Are you right or left handed?

Are you interested in a Western handle (e.g., classic Wusthof handle) or Japanese handle?

What length of knife (blade) are you interested in (in inches or millimeters)?

Do you require a stainless knife? (Yes or no)

What is your absolute maximum budget for your knife?



KNIFE USE
Do you primarily intend to use this knife at home or a professional environment?

What are the main tasks you primarily intend to use the knife for (e.g., slicing vegetables, chopping vegetables, mincing vegetables, slicing meats, cutting down poultry, breaking poultry bones, filleting fish, trimming meats, etc.)? (Please identify as many tasks as you would like.)

What knife, if any, are you replacing?

Do you have a particular grip that you primarily use? (Please click on this LINK for the common types of grips.)
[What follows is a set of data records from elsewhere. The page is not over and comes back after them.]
-- ==== Sys2Proof/Laws/TickKeeps.lean ====
section
/-!
SUPPORT. What each operation of Machine/Tick.lean may write.
-/

namespace Sys2Proof.Machine

set_option Elab.async false

/-- What `keepAlive` may write. -/
def writes_keepAlive : Nat :=
  writes_tally

theorem keepAlive_keeps (s : State) (k : ℕ) :
    State.keeps writes_keepAlive s (State.keepAlive s k) := by
  unfold State.keepAlive
  refine State.keeps.ite (fun _ => ?_) (fun _ => ?_)
  · exact State.keeps.refl
  · extract_lets -merge -underBinder +onlyGivenNames s1
    have h1 : State.keeps writes_keepAlive s s1 := by
      unfold s1
      refine State.keeps.ite (fun _ => ?_) (fun _ => ?_)
      · refine State.keeps.step ?_ (tally_keeps ..) (by decide +kernel)
        exact State.keeps.refl
      · exact State.keeps.refl
    try clear_value s1
    refine State.keeps.ite (fun _ => ?_) (fun _ => ?_)
    · refine State.keeps.step ?_ (scrimReceived_keeps ..) (by decide +kernel)
      exact h1
    · exact h1

/-- What `passCycles` may write. -/
def writes_passCycles : Nat :=
  writes [] [.plumb] ||| writes_fieldCycles

theorem passCycles_keeps (s : State) (k : ℕ) :
    State.keeps writes_passCycles s (State.passCycles s k) := by
  unfold State.passCycles
  extract_lets -merge -underBinder +onlyGivenNames y1
  refine State.keeps.step ?_ (keepAlive_keeps ..) (by decide +kernel)
  refine State.keeps.step ?_ (fieldCycles_keeps ..) (by decide +kernel)
  refine State.keeps.step ?_ (memoryCycles_keeps ..) (by decide +kernel)
  refine (State.keeps.put_plumb ?_ _ (by decide +kernel))
  exact State.keeps.refl

/-- What `engineTick` may write. -/
def writes_engineTick : Nat :=
  writes_engineApply ||| writes_pinsTick ||| writes_engineSnapshot

theorem engineTick_keeps (s : State) :
    State.keeps writes_engineTick s (State.engineTick s) := by
  unfold State.engineTick
  extract_lets -merge -underBinder +onlyGivenNames s1
  have h1 : State.keeps writes_engineTick s s1 := by
    unfold s1
    refine State.keeps.foldl ?_ (fun s2 x2 h2 => ?_)
    · refine State.keeps.step ?_ (pinsTick_keeps ..) (by decide +kernel)
      exact State.keeps.refl
    · try beta_reduce
      refine State.keeps.step ?_ (engineApply_keeps ..) (by decide +kernel)
      exact h2
  try clear_value s1
  refine State.keeps.foldl ?_ (fun s3 x3 h3 => ?_)
  · exact h1
  · try beta_reduce
    refine State.keeps.step ?_ (engineSnapshot_keeps ..) (by decide +kernel)
    exact h3

/-- What `bandTick` may write. -/
def writes_bandTick : Nat :=
  writes_gorgeTick ||| writes_delayTick ||| writes_saddleTick

theorem bandTick_keeps (s : State) :
    State.keeps writes_bandTick s (State.bandTick s) := by
  unfold State.bandTick
  refine State.keeps.foldl ?_ (fun s1 x1 h1 => ?_)
  · exact State.keeps.refl
  · try beta_reduce
    refine State.keeps.step ?_ (gorgeTick_keeps ..) (by decide +kernel)
    refine State.keeps.step ?_ (delayTick_keeps ..) (by decide +kernel)
    refine State.keeps.step ?_ (saddleTick_keeps ..) (by decide +kernel)
    exact h1

/-- What `fibreTick` may write. -/
def writes_fibreTick : Nat :=
  writes [] [.lanes]

theorem fibreTick_keeps (s : State) :
    State.keeps writes_fibreTick s (State.fibreTick s) := by
  unfold State.fibreTick
  refine State.keeps.forEach ?_ (fun x1 s1 h1 => ?_)
  · exact State.keeps.refl
  · try beta_reduce
    refine State.keeps.ite (fun _ => ?_) (fun _ => ?_)
    · exact h1
    · refine State.keeps.step ?_ (updLane_keeps ..) (by decide +kernel)
      exact h1

/-- What `timesTick` may write. -/
def writes_timesTick : Nat :=
  writes [.KCT_TIMES_T_BAND, .KCT_TIMES_T_PLUMB] []

theorem timesTick_keeps (s : State) :
    State.keeps writes_timesTick s (State.timesTick s) := by
  unfold State.timesTick
  extract_lets -merge -underBinder +onlyGivenNames y1
  extract_lets -merge -underBinder +onlyGivenNames s2
  have h2 : State.keeps writes_timesTick s s2 := by
    unfold s2
    refine State.keeps.ite (fun _ => ?_) (fun _ => ?_)
    · refine State.keeps.wr ?_ (by decide +kernel)
      exact State.keeps.refl
    · exact State.keeps.refl
  try clear_value s2
  refine State.keeps.ite (fun _ => ?_) (fun _ => ?_)
  · refine State.keeps.wr ?_ (by decide +kernel)
    exact h2
  · exact h2

/-- What `restartsTick` may write. -/
def writes_restartsTick : Nat :=
  writes [.THM_SHUT_RESTARTS] [.thm]

theorem restartsTick_keeps (s : State) :
    State.keeps writes_restartsTick s (State.restartsTick s) := by
  unfold State.restartsTick
  extract_lets -merge -underBinder +onlyGivenNames y1
  refine State.keeps.ite (fun _ => ?_) (fun _ => ?_)
  · exact State.keeps.refl
  · extract_lets -merge -underBinder +onlyGivenNames y2
    extract_lets -merge -underBinder +onlyGivenNames s3
    have h3 : State.keeps writes_restartsTick s s3 := by
      unfold s3
      refine (State.keeps.put_thm ?_ _ (by decide +kernel))
      exact State.keeps.refl
    try clear_value s3
    refine State.keeps.ite (fun _ => ?_) (fun _ => ?_)
    · refine State.keeps.wr ?_ (by decide +kernel)
      exact h3
    · exact h3

/-- What `fieldTick` may write. -/
def writes_fieldTick : Nat :=
  writes [] [.kct] ||| writes_serveWaiting ||| writes_tilesTick ||| writes_engineTick ||| writes_plumbTick |||
    writes_bandTick ||| writes_portTick ||| writes_guardTick ||| writes_timesTick ||| writes_fclTick

theorem fieldTick_keeps (s : State) :
    State.keeps writes_fieldTick s (State.fieldTick s) := by
  unfold State.fieldTick
  extract_lets -merge -underBinder +onlyGivenNames y1
  extract_lets -merge -underBinder +onlyGivenNames s2
  have h2 : State.keeps writes_fieldTick s s2 := by
    unfold s2
    refine (State.keeps.put_kct ?_ _ (by decide +kernel) (fun _ hw => ⟨hw.flash, hw.localMem, hw.updHead⟩))
    exact State.keeps.refl
  try clear_value s2
  extract_lets -merge -underBinder +onlyGivenNames s3
  have h3 : State.keeps writes_fieldTick s s3 := by
    unfold s3
    refine State.keeps.step ?_ (serveWaiting_keeps ..) (by decide +kernel)
    refine State.keeps.step ?_ (tilesTick_keeps ..) (by decide +kernel)
    refine State.keeps.step ?_ (fibreTick_keeps ..) (by decide +kernel)
    refine State.keeps.step ?_ (engineTick_keeps ..) (by decide +kernel)
    refine State.keeps.step ?_ (plumbTick_keeps ..) (by decide +kernel)
    exact h2
  try clear_value s3
  extract_lets -merge -underBinder +onlyGivenNames s4
  have h4 : State.keeps writes_fieldTick s s4 := by
    unfold s4
    refine State.keeps.step ?_ (bandTick_keeps ..) (by decide +kernel)
    refine State.keeps.forEach ?_ (fun x5 s5 h5 => ?_)
    · exact h3
    · try beta_reduce
      refine State.keeps.step ?_ (portTick_keeps ..) (by decide +kernel)
      exact h5
  try clear_value s4
  extract_lets -merge -underBinder +onlyGivenNames s6
  have h6 : State.keeps writes_fieldTick s s6 := by
    unfold s6
    refine State.keeps.step ?_ (guardTick_keeps ..) (by decide +kernel)
    refine State.keeps.forEach ?_ (fun x7 s7 h7 => ?_)
    · exact h4
    · try beta_reduce
      refine State.keeps.step ?_ (dacTick_keeps ..) (by decide +kernel)
      exact h7
  try clear_value s6
  refine State.keeps.step ?_ (timesTick_keeps ..) (by decide +kernel)
  refine State.keeps.step ?_ (fclTick_keeps ..) (by decide +kernel)
  exact h6

/-- What `tickBoundary` may write. -/
def writes_tickBoundary : Nat :=
  writes [] [.clk] ||| writes_passCycles ||| writes_restartsTick ||| writes_fieldTick

theorem tickBoundary_keeps (s : State) :
    State.keeps writes_tickBoundary s (State.tickBoundary s) := by
  unfold State.tickBoundary
  extract_lets -merge -underBinder +onlyGivenNames s1
  have h1 : State.keeps writes_tickBoundary s s1 := by
    unfold s1
    refine State.keeps.ite (fun _ => ?_) (fun _ => ?_)
    · refine State.keeps.step ?_ (passCycles_keeps ..) (by decide +kernel)
      exact State.keeps.refl
    · exact State.keeps.refl
  try clear_value s1
  extract_lets -merge -underBinder +onlyGivenNames s2
  have h2 : State.keeps writes_tickBoundary s s2 := by
    unfold s2
    refine (State.keeps.put_clk ?_ _ (by decide +kernel))
    exact h1
  try clear_value s2
  refine State.keeps.step ?_ (restartsTick_keeps ..) (by decide +kernel)
  refine State.keeps.ite (fun _ => ?_) (fun _ => ?_)
  · refine State.keeps.step ?_ (fieldTick_keeps ..) (by decide +kernel)
    exact h2
  · exact h2

/-- What `execTickBoundary` may write. -/
def writes_execTickBoundary : Nat :=
  writes_tickBoundary

theorem execTickBoundary_keeps (s : State) :
    State.answers writes_execTickBoundary s (execTickBoundary s) := by
  unfold execTickBoundary
  refine State.answers.next ?_
  refine State.keeps.step ?_ (tickBoundary_keeps ..) (by decide +kernel)
  exact State.keeps.refl

/-- What `idle` may write. -/
def writes_idle : Nat :=
  writes [] [.clk] ||| writes_passCycles

theorem idle_keeps (s : State) :
    State.keeps writes_idle s (State.idle s) := by
  unfold State.idle
  refine State.keeps.ite (fun _ => ?_) (fun _ => ?_)
  · exact State.keeps.refl
  · extract_lets -merge -underBinder +onlyGivenNames s1
    have h1 : State.keeps writes_idle s s1 := by
      unfold s1
      refine State.keeps.ite (fun _ => ?_) (fun _ => ?_)
      · refine State.keeps.step ?_ (passCycles_keeps ..) (by decide +kernel)
        exact State.keeps.refl
      · exact State.keeps.refl
    try clear_value s1
    refine (State.keeps.put_clk ?_ _ (by decide +kernel))
    exact h1

end Sys2Proof.Machine
end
What cutting motions do you primarily use? (Please click on this LINK for types of cutting motions and identify the two or three most common cutting motions, in order of most used to least used.)

What improvements do you want from your current knife? If you are not replacing a knife, please identify as many characteristics identified below in parentheses that you would like this knife to have.)

Better aesthetics (e.g., a certain type of finish; layered/Damascus or other pattern of steel; different handle color/pattern/shape/wood; better scratch resistance; better stain resistance)?

Comfort (e.g., lighter/heavier knife; better handle material; better handle shape; rounded spine/choil of the knife; improved balance)?

Ease of Use (e.g., ability to use the knife right out of the box; smoother rock chopping, push cutting, or slicing motion; less wedging; better food release; less reactivity with food; easier to sharpen)?

Edge Retention (i.e., length of time you want the edge to last without sharpening)?



KNIFE MAINTENANCE
Do you use a bamboo, wood, rubber, or synthetic cutting board? (Yes or no.)

Do you sharpen your own knives? (Yes or no.)

If not, are you interested in learning how to sharpen your knives? (Yes or no.)

Are you interested in purchasing sharpening products for your knives? (Yes or no.)



SPECIAL REQUESTS/COMMENTS


----------



## supersayan3 (Jun 28, 2016)

Albo17 said:


> this one (A)?
> http://www.cheftalk.com/content/type/61/id/85899/
> 
> or this one (B)?
> ...



Avoid both knives at all costs. 
So wrong German profiles


----------



## LifeByA1000Cuts (Jun 28, 2016)

Because you find the profiles wrong because they are German, or because you think they implement the German profile incompetently?


----------



## supersayan3 (Jun 28, 2016)

I find the concept of the German profile not good enough.
I like French profile.


----------



## ThEoRy (Jun 28, 2016)

LifeByA1000Cuts said:


> Because you find the profiles wrong because they are German, or because you think they implement the German profile incompetently?



I think they have too much belly, not flat enough.


----------